Collected data entries

____________________

-- ==== Sys2Proof/Laws/State.lean ====
section
/-! SUPPORT. What each named update of the state leaves unchanged, field by field, and what a table holds after an entry
is set. -/

namespace Sys2Proof.Machine

variable (s : State)

/-! ### State.setReg -/

@[simp] theorem State.setReg_mem (a : Nat) (w : Word) : (s.setReg a w).mem = s.mem := rfl
@[simp] theorem State.setReg_shadows (a : Nat) (w : Word) : (s.setReg a w).shadows = s.shadows := rfl
@[simp] theorem State.setReg_latches (a : Nat) (w : Word) : (s.setReg a w).latches = s.latches := rfl
@[simp] theorem State.setReg_idxAddr (a : Nat) (w : Word) : (s.setReg a w).idxAddr = s.idxAddr := rfl
@[simp] theorem State.setReg_cores (a : Nat) (w : Word) : (s.setReg a w).cores = s.cores := rfl
@[simp] theorem State.setReg_fab (a : Nat) (w : Word) : (s.setReg a w).fab = s.fab := rfl
@[simp] theorem State.setReg_units (a : Nat) (w : Word) : (s.setReg a w).units = s.units := rfl
@[simp] theorem State.setReg_hbm (a : Nat) (w : Word) : (s.setReg a w).hbm = s.hbm := rfl
@[simp] theorem State.setReg_logs (a : Nat) (w : Word) : (s.setReg a w).logs = s.logs := rfl
@[simp] theorem State.setReg_wear (a : Nat) (w : Word) : (s.setReg a w).wear = s.wear := rfl
@[simp] theorem State.setReg_slots (a : Nat) (w : Word) : (s.setReg a w).slots = s.slots := rfl
@[simp] theorem State.setReg_coll (a : Nat) (w : Word) : (s.setReg a w).coll = s.coll := rfl
@[simp] theorem State.setReg_zwk (a : Nat) (w : Word) : (s.setReg a w).zwk = s.zwk := rfl
@[simp] theorem State.setReg_held (a : Nat) (w : Word) : (s.setReg a w).held = s.held := rfl
@[simp] theorem State.setReg_rpb (a : Nat) (w : Word) : (s.setReg a w).rpb = s.rpb := rfl
@[simp] theorem State.setReg_sec (a : Nat) (w : Word) : (s.setReg a w).sec = s.sec := rfl
@[simp] theorem State.setReg_pwr (a : Nat) (w : Word) : (s.setReg a w).pwr = s.pwr := rfl
@[simp] theorem State.setReg_time (a : Nat) (w : Word) : (s.setReg a w).time = s.time := rfl
@[simp] theorem State.setReg_boot (a : Nat) (w : Word) : (s.setReg a w).boot = s.boot := rfl
@[simp] theorem State.setReg_mctp (a : Nat) (w : Word) : (s.setReg a w).mctp = s.mctp := rfl
@[simp] theorem State.setReg_bar2 (a : Nat) (w : Word) : (s.setReg a w).bar2 = s.bar2 := rfl
@[simp] theorem State.setReg_out (a : Nat) (w : Word) : (s.setReg a w).out = s.out := rfl
@[simp] theorem State.setReg_freeCtr (a : Nat) (w : Word) : (s.setReg a w).freeCtr = s.freeCtr := rfl
@[simp] theorem State.setReg_pending (a : Nat) (w : Word) : (s.setReg a w).pending = s.pending := rfl

/-! ### State.fset -/

@[simp] theorem State.fset_mem (p : Nat) (f : FRef) (v : Nat) : (s.fset p f v).mem = s.mem := rfl
@[simp] theorem State.fset_shadows (p : Nat) (f : FRef) (v : Nat) : (s.fset p f v).shadows = s.shadows := rfl
@[simp] theorem State.fset_latches (p : Nat) (f : FRef) (v : Nat) : (s.fset p f v).latches = s.latches := rfl
@[simp] theorem State.fset_idxAddr (p : Nat) (f : FRef) (v : Nat) : (s.fset p f v).idxAddr = s.idxAddr := rfl
@[simp] theorem State.fset_cores (p : Nat) (f : FRef) (v : Nat) : (s.fset p f v).cores = s.cores := rfl
@[simp] theorem State.fset_fab (p : Nat) (f : FRef) (v : Nat) : (s.fset p f v).fab = s.fab := rfl
@[simp] theorem State.fset_units (p : Nat) (f : FRef) (v : Nat) : (s.fset p f v).units = s.units := rfl
@[simp] theorem State.fset_hbm (p : Nat) (f : FRef) (v : Nat) : (s.fset p f v).hbm = s.hbm := rfl
@[simp] theorem State.fset_logs (p : Nat) (f : FRef) (v : Nat) : (s.fset p f v).logs = s.logs := rfl
@[simp] theorem State.fset_wear (p : Nat) (f : FRef) (v : Nat) : (s.fset p f v).wear = s.wear := rfl
@[simp] theorem State.fset_slots (p : Nat) (f : FRef) (v : Nat) : (s.fset p f v).slots = s.slots := rfl
@[simp] theorem State.fset_coll (p : Nat) (f : FRef) (v : Nat) : (s.fset p f v).coll = s.coll := rfl
@[simp] theorem State.fset_zwk (p : Nat) (f : FRef) (v : Nat) : (s.fset p f v).zwk = s.zwk := rfl
@[simp] theorem State.fset_held (p : Nat) (f : FRef) (v : Nat) : (s.fset p f v).held = s.held := rfl
@[simp] theorem State.fset_rpb (p : Nat) (f : FRef) (v : Nat) : (s.fset p f v).rpb = s.rpb := rfl
@[simp] theorem State.fset_sec (p : Nat) (f : FRef) (v : Nat) : (s.fset p f v).sec = s.sec := rfl
@[simp] theorem State.fset_pwr (p : Nat) (f : FRef) (v : Nat) : (s.fset p f v).pwr = s.pwr := rfl
@[simp] theorem State.fset_time (p : Nat) (f : FRef) (v : Nat) : (s.fset p f v).time = s.time := rfl
@[simp] theorem State.fset_boot (p : Nat) (f : FRef) (v : Nat) : (s.fset p f v).boot = s.boot := rfl
@[simp] theorem State.fset_mctp (p : Nat) (f : FRef) (v : Nat) : (s.fset p f v).mctp = s.mctp := rfl
@[simp] theorem State.fset_bar2 (p : Nat) (f : FRef) (v : Nat) : (s.fset p f v).bar2 = s.bar2 := rfl
@[simp] theorem State.fset_out (p : Nat) (f : FRef) (v : Nat) : (s.fset p f v).out = s.out := rfl
@[simp] theorem State.fset_freeCtr (p : Nat) (f : FRef) (v : Nat) : (s.fset p f v).freeCtr = s.freeCtr := rfl
@[simp] theorem State.fset_pending (p : Nat) (f : FRef) (v : Nat) : (s.fset p f v).pending = s.pending := rfl

/-! ### State.finc -/

@[simp] theorem State.finc_mem (p : Nat) (f : FRef) (n : Nat) : (s.finc p f n).mem = s.mem := rfl
@[simp] theorem State.finc_shadows (p : Nat) (f : FRef) (n : Nat) : (s.finc p f n).shadows = s.shadows := rfl
@[simp] theorem State.finc_latches (p : Nat) (f : FRef) (n : Nat) : (s.finc p f n).latches = s.latches := rfl
@[simp] theorem State.finc_idxAddr (p : Nat) (f : FRef) (n : Nat) : (s.finc p f n).idxAddr = s.idxAddr := rfl
@[simp] theorem State.finc_cores (p : Nat) (f : FRef) (n : Nat) : (s.finc p f n).cores = s.cores := rfl
@[simp] theorem State.finc_fab (p : Nat) (f : FRef) (n : Nat) : (s.finc p f n).fab = s.fab := rfl
@[simp] theorem State.finc_units (p : Nat) (f : FRef) (n : Nat) : (s.finc p f n).units = s.units := rfl
@[simp] theorem State.finc_hbm (p : Nat) (f : FRef) (n : Nat) : (s.finc p f n).hbm = s.hbm := rfl
@[simp] theorem State.finc_logs (p : Nat) (f : FRef) (n : Nat) : (s.finc p f n).logs = s.logs := rfl
@[simp] theorem State.finc_wear (p : Nat) (f : FRef) (n : Nat) : (s.finc p f n).wear = s.wear := rfl
@[simp] theorem State.finc_slots (p : Nat) (f : FRef) (n : Nat) : (s.finc p f n).slots = s.slots := rfl
@[simp] theorem State.finc_coll (p : Nat) (f : FRef) (n : Nat) : (s.finc p f n).coll = s.coll := rfl
@[simp] theorem State.finc_zwk (p : Nat) (f : FRef) (n : Nat) : (s.finc p f n).zwk = s.zwk := rfl
@[simp] theorem State.finc_held (p : Nat) (f : FRef) (n : Nat) : (s.finc p f n).held = s.held := rfl
@[simp] theorem State.finc_rpb (p : Nat) (f : FRef) (n : Nat) : (s.finc p f n).rpb = s.rpb := rfl
@[simp] theorem State.finc_sec (p : Nat) (f : FRef) (n : Nat) : (s.finc p f n).sec = s.sec := rfl
@[simp] theorem State.finc_pwr (p : Nat) (f : FRef) (n : Nat) : (s.finc p f n).pwr = s.pwr := rfl
@[simp] theorem State.finc_time (p : Nat) (f : FRef) (n : Nat) : (s.finc p f n).time = s.time := rfl
@[simp] theorem State.finc_boot (p : Nat) (f : FRef) (n : Nat) : (s.finc p f n).boot = s.boot := rfl
@[simp] theorem State.finc_mctp (p : Nat) (f : FRef) (n : Nat) : (s.finc p f n).mctp = s.mctp := rfl
@[simp] theorem State.finc_bar2 (p : Nat) (f : FRef) (n : Nat) : (s.finc p f n).bar2 = s.bar2 := rfl
@[simp] theorem State.finc_out (p : Nat) (f : FRef) (n : Nat) : (s.finc p f n).out = s.out := rfl
@[simp] theorem State.finc_freeCtr (p : Nat) (f : FRef) (n : Nat) : (s.finc p f n).freeCtr = s.freeCtr := rfl
@[simp] theorem State.finc_pending (p : Nat) (f : FRef) (n : Nat) : (s.finc p f n).pending = s.pending := rfl

/-! ### State.inc64 -/

@[simp] theorem State.inc64_mem (p : Nat) (f : FRef) (n : Nat) : (s.inc64 p f n).mem = s.mem := rfl
@[simp] theorem State.inc64_shadows (p : Nat) (f : FRef) (n : Nat) : (s.inc64 p f n).shadows = s.shadows := rfl
@[simp] theorem State.inc64_latches (p : Nat) (f : FRef) (n : Nat) : (s.inc64 p f n).latches = s.latches := rfl
@[simp] theorem State.inc64_idxAddr (p : Nat) (f : FRef) (n : Nat) : (s.inc64 p f n).idxAddr = s.idxAddr := rfl
@[simp] theorem State.inc64_cores (p : Nat) (f : FRef) (n : Nat) : (s.inc64 p f n).cores = s.cores := rfl
@[simp] theorem State.inc64_fab (p : Nat) (f : FRef) (n : Nat) : (s.inc64 p f n).fab = s.fab := rfl
@[simp] theorem State.inc64_units (p : Nat) (f : FRef) (n : Nat) : (s.inc64 p f n).units = s.units := rfl
@[simp] theorem State.inc64_hbm (p : Nat) (f : FRef) (n : Nat) : (s.inc64 p f n).hbm = s.hbm := rfl
@[simp] theorem State.inc64_logs (p : Nat) (f : FRef) (n : Nat) : (s.inc64 p f n).logs = s.logs := rfl
@[simp] theorem State.inc64_wear (p : Nat) (f : FRef) (n : Nat) : (s.inc64 p f n).wear = s.wear := rfl
@[simp] theorem State.inc64_slots (p : Nat) (f : FRef) (n : Nat) : (s.inc64 p f n).slots = s.slots := rfl
@[simp] theorem State.inc64_coll (p : Nat) (f : FRef) (n : Nat) : (s.inc64 p f n).coll = s.coll := rfl
@[simp] theorem State.inc64_zwk (p : Nat) (f : FRef) (n : Nat) : (s.inc64 p f n).zwk = s.zwk := rfl
@[simp] theorem State.inc64_held (p : Nat) (f : FRef) (n : Nat) : (s.inc64 p f n).held = s.held := rfl
@[simp] theorem State.inc64_rpb (p : Nat) (f : FRef) (n : Nat) : (s.inc64 p f n).rpb = s.rpb := rfl
@[simp] theorem State.inc64_sec (p : Nat) (f : FRef) (n : Nat) : (s.inc64 p f n).sec = s.sec := rfl
@[simp] theorem State.inc64_pwr (p : Nat) (f : FRef) (n : Nat) : (s.inc64 p f n).pwr = s.pwr := rfl
@[simp] theorem State.inc64_time (p : Nat) (f : FRef) (n : Nat) : (s.inc64 p f n).time = s.time := rfl
@[simp] theorem State.inc64_boot (p : Nat) (f : FRef) (n : Nat) : (s.inc64 p f n).boot = s.boot := rfl
@[simp] theorem State.inc64_mctp (p : Nat) (f : FRef) (n : Nat) : (s.inc64 p f n).mctp = s.mctp := rfl
@[simp] theorem State.inc64_bar2 (p : Nat) (f : FRef) (n : Nat) : (s.inc64 p f n).bar2 = s.bar2 := rfl
@[simp] theorem State.inc64_out (p : Nat) (f : FRef) (n : Nat) : (s.inc64 p f n).out = s.out := rfl
@[simp] theorem State.inc64_freeCtr (p : Nat) (f : FRef) (n : Nat) : (s.inc64 p f n).freeCtr = s.freeCtr := rfl
@[simp] theorem State.inc64_pending (p : Nat) (f : FRef) (n : Nat) : (s.inc64 p f n).pending = s.pending := rfl

/-! ### State.send -/

@[simp] theorem State.send_mem (o : Out) : (s.send o).mem = s.mem := rfl
@[simp] theorem State.send_regs (o : Out) : (s.send o).regs = s.regs := rfl
@[simp] theorem State.send_shadows (o : Out) : (s.send o).shadows = s.shadows := rfl
@[simp] theorem State.send_latches (o : Out) : (s.send o).latches = s.latches := rfl
@[simp] theorem State.send_idxAddr (o : Out) : (s.send o).idxAddr = s.idxAddr := rfl
@[simp] theorem State.send_cores (o : Out) : (s.send o).cores = s.cores := rfl
@[simp] theorem State.send_fab (o : Out) : (s.send o).fab = s.fab := rfl
@[simp] theorem State.send_units (o : Out) : (s.send o).units = s.units := rfl
@[simp] theorem State.send_hbm (o : Out) : (s.send o).hbm = s.hbm := rfl
@[simp] theorem State.send_logs (o : Out) : (s.send o).logs = s.logs := rfl
@[simp] theorem State.send_wear (o : Out) : (s.send o).wear = s.wear := rfl
@[simp] theorem State.send_slots (o : Out) : (s.send o).slots = s.slots := rfl
@[simp] theorem State.send_coll (o : Out) : (s.send o).coll = s.coll := rfl
@[simp] theorem State.send_zwk (o : Out) : (s.send o).zwk = s.zwk := rfl
@[simp] theorem State.send_held (o : Out) : (s.send o).held = s.held := rfl
@[simp] theorem State.send_rpb (o : Out) : (s.send o).rpb = s.rpb := rfl
@[simp] theorem State.send_sec (o : Out) : (s.send o).sec = s.sec := rfl
@[simp] theorem State.send_pwr (o : Out) : (s.send o).pwr = s.pwr := rfl
@[simp] theorem State.send_time (o : Out) : (s.send o).time = s.time := rfl
@[simp] theorem State.send_boot (o : Out) : (s.send o).boot = s.boot := rfl
@[simp] theorem State.send_mctp (o : Out) : (s.send o).mctp = s.mctp := rfl
@[simp] theorem State.send_bar2 (o : Out) : (s.send o).bar2 = s.bar2 := rfl
@[simp] theorem State.send_freeCtr (o : Out) : (s.send o).freeCtr = s.freeCtr := rfl
@[simp] theorem State.send_pending (o : Out) : (s.send o).pending = s.pending := rfl

/-! ### State.setCore -/

@[simp] theorem State.setCore_mem (i : Nat) (c : CoreSt) : (s.setCore i c).mem = s.mem := rfl
@[simp] theorem State.setCore_regs (i : Nat) (c : CoreSt) : (s.setCore i c).regs = s.regs := rfl
@[simp] theorem State.setCore_shadows (i : Nat) (c : CoreSt) : (s.setCore i c).shadows = s.shadows := rfl
@[simp] theorem State.setCore_latches (i : Nat) (c : CoreSt) : (s.setCore i c).latches = s.latches := rfl
@[simp] theorem State.setCore_idxAddr (i : Nat) (c : CoreSt) : (s.setCore i c).idxAddr = s.idxAddr := rfl
@[simp] theorem State.setCore_fab (i : Nat) (c : CoreSt) : (s.setCore i c).fab = s.fab := rfl
@[simp] theorem State.setCore_units (i : Nat) (c : CoreSt) : (s.setCore i c).units = s.units := rfl
@[simp] theorem State.setCore_hbm (i : Nat) (c : CoreSt) : (s.setCore i c).hbm = s.hbm := rfl
@[simp] theorem State.setCore_logs (i : Nat) (c : CoreSt) : (s.setCore i c).logs = s.logs := rfl
@[simp] theorem State.setCore_wear (i : Nat) (c : CoreSt) : (s.setCore i c).wear = s.wear := rfl
@[simp] theorem State.setCore_slots (i : Nat) (c : CoreSt) : (s.setCore i c).slots = s.slots := rfl
@[simp] theorem State.setCore_coll (i : Nat) (c : CoreSt) : (s.setCore i c).coll = s.coll := rfl
@[simp] theorem State.setCore_zwk (i : Nat) (c : CoreSt) : (s.setCore i c).zwk = s.zwk := rfl
@[simp] theorem State.setCore_held (i : Nat) (c : CoreSt) : (s.setCore i c).held = s.held := rfl
@[simp] theorem State.setCore_rpb (i : Nat) (c : CoreSt) : (s.setCore i c).rpb = s.rpb := rfl
@[simp] theorem State.setCore_sec (i : Nat) (c : CoreSt) : (s.setCore i c).sec = s.sec := rfl
@[simp] theorem State.setCore_pwr (i : Nat) (c : CoreSt) : (s.setCore i c).pwr = s.pwr := rfl
@[simp] theorem State.setCore_time (i : Nat) (c : CoreSt) : (s.setCore i c).time = s.time := rfl
@[simp] theorem State.setCore_boot (i : Nat) (c : CoreSt) : (s.setCore i c).boot = s.boot := rfl
@[simp] theorem State.setCore_mctp (i : Nat) (c : CoreSt) : (s.setCore i c).mctp = s.mctp := rfl
@[simp] theorem State.setCore_bar2 (i : Nat) (c : CoreSt) : (s.setCore i c).bar2 = s.bar2 := rfl
@[simp] theorem State.setCore_out (i : Nat) (c : CoreSt) : (s.setCore i c).out = s.out := rfl
@[simp] theorem State.setCore_freeCtr (i : Nat) (c : CoreSt) : (s.setCore i c).freeCtr = s.freeCtr := rfl
@[simp] theorem State.setCore_pending (i : Nat) (c : CoreSt) : (s.setCore i c).pending = s.pending := rfl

____________________

## WHAT IS BEING ASKED
How many lines in the entries above include the string "freeCtr"? Answer with the number only.

## ANSWER TO THE EXERCISE
6